-- ==== Sys2Proof/Laws/State.lean ====
section
/-!
SUPPORT. One law per field of State and primitive update: the update writes its own field and no other. Every other
operation is built from these updates and from record updates, which reduce by themselves.
-/

namespace Sys2Proof.Machine

variable (s : State)

/-! State.setW writes regs only. -/

@[simp] theorem State.setW_pending : ∀ (a : Nat) (w : Word), (s.setW a w).pending = s.pending := fun _ _ => rfl
@[simp] theorem State.setW_tick : ∀ (a : Nat) (w : Word), (s.setW a w).tick = s.tick := fun _ _ => rfl
@[simp] theorem State.setW_rc : ∀ (a : Nat) (w : Word), (s.setW a w).rc = s.rc := fun _ _ => rfl
@[simp] theorem State.setW_dlAt : ∀ (a : Nat) (w : Word), (s.setW a w).dlAt = s.dlAt := fun _ _ => rfl
@[simp] theorem State.setW_dlPrev : ∀ (a : Nat) (w : Word), (s.setW a w).dlPrev = s.dlPrev := fun _ _ => rfl
@[simp] theorem State.setW_dlStage : ∀ (a : Nat) (w : Word), (s.setW a w).dlStage = s.dlStage := fun _ _ => rfl
@[simp] theorem State.setW_mem : ∀ (a : Nat) (w : Word), (s.setW a w).mem = s.mem := fun _ _ => rfl
@[simp] theorem State.setW_badParity : ∀ (a : Nat) (w : Word), (s.setW a w).badParity = s.badParity := fun _ _ => rfl
@[simp] theorem State.setW_holds : ∀ (a : Nat) (w : Word), (s.setW a w).holds = s.holds := fun _ _ => rfl
@[simp] theorem State.setW_evSeen : ∀ (a : Nat) (w : Word), (s.setW a w).evSeen = s.evSeen := fun _ _ => rfl
@[simp] theorem State.setW_evNow : ∀ (a : Nat) (w : Word), (s.setW a w).evNow = s.evNow := fun _ _ => rfl
@[simp] theorem State.setW_pulse : ∀ (a : Nat) (w : Word), (s.setW a w).pulse = s.pulse := fun _ _ => rfl
@[simp] theorem State.setW_freeCtr : ∀ (a : Nat) (w : Word), (s.setW a w).freeCtr = s.freeCtr := fun _ _ => rfl
@[simp] theorem State.setW_boot : ∀ (a : Nat) (w : Word), (s.setW a w).boot = s.boot := fun _ _ => rfl
@[simp] theorem State.setW_porBoot : ∀ (a : Nat) (w : Word), (s.setW a w).porBoot = s.porBoot := fun _ _ => rfl
@[simp] theorem State.setW_refLate : ∀ (a : Nat) (w : Word), (s.setW a w).refLate = s.refLate := fun _ _ => rfl
@[simp] theorem State.setW_conv : ∀ (a : Nat) (w : Word), (s.setW a w).conv = s.conv := fun _ _ => rfl
@[simp] theorem State.setW_convPhases : ∀ (a : Nat) (w : Word), (s.setW a w).convPhases = s.convPhases := fun _ _ => rfl
@[simp] theorem State.setW_failedCheck : ∀ (a : Nat) (w : Word), (s.setW a w).failedCheck = s.failedCheck := fun _ _ => rfl
@[simp] theorem State.setW_stages : ∀ (a : Nat) (w : Word), (s.setW a w).stages = s.stages := fun _ _ => rfl
@[simp] theorem State.setW_srcActive : ∀ (a : Nat) (w : Word), (s.setW a w).srcActive = s.srcActive := fun _ _ => rfl
@[simp] theorem State.setW_cmpRaw : ∀ (a : Nat) (w : Word), (s.setW a w).cmpRaw = s.cmpRaw := fun _ _ => rfl
@[simp] theorem State.setW_notReady : ∀ (a : Nat) (w : Word), (s.setW a w).notReady = s.notReady := fun _ _ => rfl
@[simp] theorem State.setW_qty : ∀ (a : Nat) (w : Word), (s.setW a w).qty = s.qty := fun _ _ => rfl
@[simp] theorem State.setW_outHold : ∀ (a : Nat) (w : Word), (s.setW a w).outHold = s.outHold := fun _ _ => rfl
@[simp] theorem State.setW_trans : ∀ (a : Nat) (w : Word), (s.setW a w).trans = s.trans := fun _ _ => rfl
@[simp] theorem State.setW_afterDis : ∀ (a : Nat) (w : Word), (s.setW a w).afterDis = s.afterDis := fun _ _ => rfl
@[simp] theorem State.setW_fromReady : ∀ (a : Nat) (w : Word), (s.setW a w).fromReady = s.fromReady := fun _ _ => rfl
@[simp] theorem State.setW_authKeep : ∀ (a : Nat) (w : Word), (s.setW a w).authKeep = s.authKeep := fun _ _ => rfl
@[simp] theorem State.setW_preOn : ∀ (a : Nat) (w : Word), (s.setW a w).preOn = s.preOn := fun _ _ => rfl
@[simp] theorem State.setW_regDisAt : ∀ (a : Nat) (w : Word), (s.setW a w).regDisAt = s.regDisAt := fun _ _ => rfl
@[simp] theorem State.setW_flips : ∀ (a : Nat) (w : Word), (s.setW a w).flips = s.flips := fun _ _ => rfl
@[simp] theorem State.setW_uncorr : ∀ (a : Nat) (w : Word), (s.setW a w).uncorr = s.uncorr := fun _ _ => rfl
@[simp] theorem State.setW_passCorr : ∀ (a : Nat) (w : Word), (s.setW a w).passCorr = s.passCorr := fun _ _ => rfl
@[simp] theorem State.setW_passStart : ∀ (a : Nat) (w : Word), (s.setW a w).passStart = s.passStart := fun _ _ => rfl
@[simp] theorem State.setW_pods : ∀ (a : Nat) (w : Word), (s.setW a w).pods = s.pods := fun _ _ => rfl
@[simp] theorem State.setW_ready : ∀ (a : Nat) (w : Word), (s.setW a w).ready = s.ready := fun _ _ => rfl
@[simp] theorem State.setW_refs : ∀ (a : Nat) (w : Word), (s.setW a w).refs = s.refs := fun _ _ => rfl
@[simp] theorem State.setW_refOwner : ∀ (a : Nat) (w : Word), (s.setW a w).refOwner = s.refOwner := fun _ _ => rfl
@[simp] theorem State.setW_terms : ∀ (a : Nat) (w : Word), (s.setW a w).terms = s.terms := fun _ _ => rfl
@[simp] theorem State.setW_arenaPrev : ∀ (a : Nat) (w : Word), (s.setW a w).arenaPrev = s.arenaPrev := fun _ _ => rfl
@[simp] theorem State.setW_typeSeen : ∀ (a : Nat) (w : Word), (s.setW a w).typeSeen = s.typeSeen := fun _ _ => rfl
@[simp] theorem State.setW_rotNext : ∀ (a : Nat) (w : Word), (s.setW a w).rotNext = s.rotNext := fun _ _ => rfl
@[simp] theorem State.setW_laneAway : ∀ (a : Nat) (w : Word), (s.setW a w).laneAway = s.laneAway := fun _ _ => rfl
@[simp] theorem State.setW_laneBad : ∀ (a : Nat) (w : Word), (s.setW a w).laneBad = s.laneBad := fun _ _ => rfl
@[simp] theorem State.setW_testAt : ∀ (a : Nat) (w : Word), (s.setW a w).testAt = s.testAt := fun _ _ => rfl
@[simp] theorem State.setW_wrote : ∀ (a : Nat) (w : Word), (s.setW a w).wrote = s.wrote := fun _ _ => rfl
@[simp] theorem State.setW_updated : ∀ (a : Nat) (w : Word), (s.setW a w).updated = s.updated := fun _ _ => rfl
@[simp] theorem State.setW_books : ∀ (a : Nat) (w : Word), (s.setW a w).books = s.books := fun _ _ => rfl
@[simp] theorem State.setW_trac : ∀ (a : Nat) (w : Word), (s.setW a w).trac = s.trac := fun _ _ => rfl
@[simp] theorem State.setW_link : ∀ (a : Nat) (w : Word), (s.setW a w).link = s.link := fun _ _ => rfl
@[simp] theorem State.setW_discharged : ∀ (a : Nat) (w : Word), (s.setW a w).discharged = s.discharged := fun _ _ => rfl
@[simp] theorem State.setW_pilot : ∀ (a : Nat) (w : Word), (s.setW a w).pilot = s.pilot := fun _ _ => rfl
@[simp] theorem State.setW_kern : ∀ (a : Nat) (w : Word), (s.setW a w).kern = s.kern := fun _ _ => rfl
@[simp] theorem State.setW_chans : ∀ (a : Nat) (w : Word), (s.setW a w).chans = s.chans := fun _ _ => rfl
@[simp] theorem State.setW_convs : ∀ (a : Nat) (w : Word), (s.setW a w).convs = s.convs := fun _ _ => rfl
@[simp] theorem State.setW_gainInv : ∀ (a : Nat) (w : Word), (s.setW a w).gainInv = s.gainInv := fun _ _ => rfl
@[simp] theorem State.setW_calFailed : ∀ (a : Nat) (w : Word), (s.setW a w).calFailed = s.calFailed := fun _ _ => rfl
@[simp] theorem State.setW_seqs : ∀ (a : Nat) (w : Word), (s.setW a w).seqs = s.seqs := fun _ _ => rfl
@[simp] theorem State.setW_cans : ∀ (a : Nat) (w : Word), (s.setW a w).cans = s.cans := fun _ _ => rfl
@[simp] theorem State.setW_mapDue : ∀ (a : Nat) (w : Word), (s.setW a w).mapDue = s.mapDue := fun _ _ => rfl
@[simp] theorem State.setW_switchCad : ∀ (a : Nat) (w : Word), (s.setW a w).switchCad = s.switchCad := fun _ _ => rfl
@[simp] theorem State.setW_checkBankNo : ∀ (a : Nat) (w : Word), (s.setW a w).checkBankNo = s.checkBankNo := fun _ _ => rfl
@[simp] theorem State.setW_souts : ∀ (a : Nat) (w : Word), (s.setW a w).souts = s.souts := fun _ _ => rfl
@[simp] theorem State.setW_testFail : ∀ (a : Nat) (w : Word), (s.setW a w).testFail = s.testFail := fun _ _ => rfl
@[simp] theorem State.setW_sfk : ∀ (a : Nat) (w : Word), (s.setW a w).sfk = s.sfk := fun _ _ => rfl
@[simp] theorem State.setW_stoIn : ∀ (a : Nat) (w : Word), (s.setW a w).stoIn = s.stoIn := fun _ _ => rfl
@[simp] theorem State.setW_stoSoft : ∀ (a : Nat) (w : Word), (s.setW a w).stoSoft = s.stoSoft := fun _ _ => rfl
@[simp] theorem State.setW_stoSoftAt : ∀ (a : Nat) (w : Word), (s.setW a w).stoSoftAt = s.stoSoftAt := fun _ _ => rfl
@[simp] theorem State.setW_stoD4 : ∀ (a : Nat) (w : Word), (s.setW a w).stoD4 = s.stoD4 := fun _ _ => rfl
@[simp] theorem State.setW_stoDiff : ∀ (a : Nat) (w : Word), (s.setW a w).stoDiff = s.stoDiff := fun _ _ => rfl
@[simp] theorem State.setW_stoDisc : ∀ (a : Nat) (w : Word), (s.setW a w).stoDisc = s.stoDisc := fun _ _ => rfl
@[simp] theorem State.setW_shUnits : ∀ (a : Nat) (w : Word), (s.setW a w).shUnits = s.shUnits := fun _ _ => rfl
@[simp] theorem State.setW_lossAt : ∀ (a : Nat) (w : Word), (s.setW a w).lossAt = s.lossAt := fun _ _ => rfl
@[simp] theorem State.setW_tbBad : ∀ (a : Nat) (w : Word), (s.setW a w).tbBad = s.tbBad := fun _ _ => rfl
@[simp] theorem State.setW_tbWin : ∀ (a : Nat) (w : Word), (s.setW a w).tbWin = s.tbWin := fun _ _ => rfl
@[simp] theorem State.setW_vcore : ∀ (a : Nat) (w : Word), (s.setW a w).vcore = s.vcore := fun _ _ => rfl
@[simp] theorem State.setW_sigBad : ∀ (a : Nat) (w : Word), (s.setW a w).sigBad = s.sigBad := fun _ _ => rfl
@[simp] theorem State.setW_cads : ∀ (a : Nat) (w : Word), (s.setW a w).cads = s.cads := fun _ _ => rfl
@[simp] theorem State.setW_slots : ∀ (a : Nat) (w : Word), (s.setW a w).slots = s.slots := fun _ _ => rfl
@[simp] theorem State.setW_thermDue : ∀ (a : Nat) (w : Word), (s.setW a w).thermDue = s.thermDue := fun _ _ => rfl
@[simp] theorem State.setW_scrubNext : ∀ (a : Nat) (w : Word), (s.setW a w).scrubNext = s.scrubNext := fun _ _ => rfl
@[simp] theorem State.setW_scrubAt : ∀ (a : Nat) (w : Word), (s.setW a w).scrubAt = s.scrubAt := fun _ _ => rfl
@[simp] theorem State.setW_pair : ∀ (a : Nat) (w : Word), (s.setW a w).pair = s.pair := fun _ _ => rfl
@[simp] theorem State.setW_podRecs : ∀ (a : Nat) (w : Word), (s.setW a w).podRecs = s.podRecs := fun _ _ => rfl
@[simp] theorem State.setW_ports : ∀ (a : Nat) (w : Word), (s.setW a w).ports = s.ports := fun _ _ => rfl
@[simp] theorem State.setW_lockBusy : ∀ (a : Nat) (w : Word), (s.setW a w).lockBusy = s.lockBusy := fun _ _ => rfl
@[simp] theorem State.setW_mbxCap : ∀ (a : Nat) (w : Word), (s.setW a w).mbxCap = s.mbxCap := fun _ _ => rfl
@[simp] theorem State.setW_swReset : ∀ (a : Nat) (w : Word), (s.setW a w).swReset = s.swReset := fun _ _ => rfl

EXERCISE DETAILS – Using the listing above, return word for word each line from the one that has "s.evNow := fun _ _ => rfl" through the one that has "s.boot := fun _ _ => rfl", and no line outside that range.

WRITTEN RESPONSE –
@[simp] theorem State.setW_evNow : ∀ (a : Nat) (w : Word), (s.setW a w).evNow = s.evNow := fun _ _ => rfl
@[simp] theorem State.setW_pulse : ∀ (a : Nat) (w : Word), (s.setW a w).pulse = s.pulse := fun _ _ => rfl
@[simp] theorem State.setW_freeCtr : ∀ (a : Nat) (w : Word), (s.setW a w).freeCtr = s.freeCtr := fun _ _ => rfl
@[simp] theorem State.setW_boot : ∀ (a : Nat) (w : Word), (s.setW a w).boot = s.boot := fun _ _ => rfl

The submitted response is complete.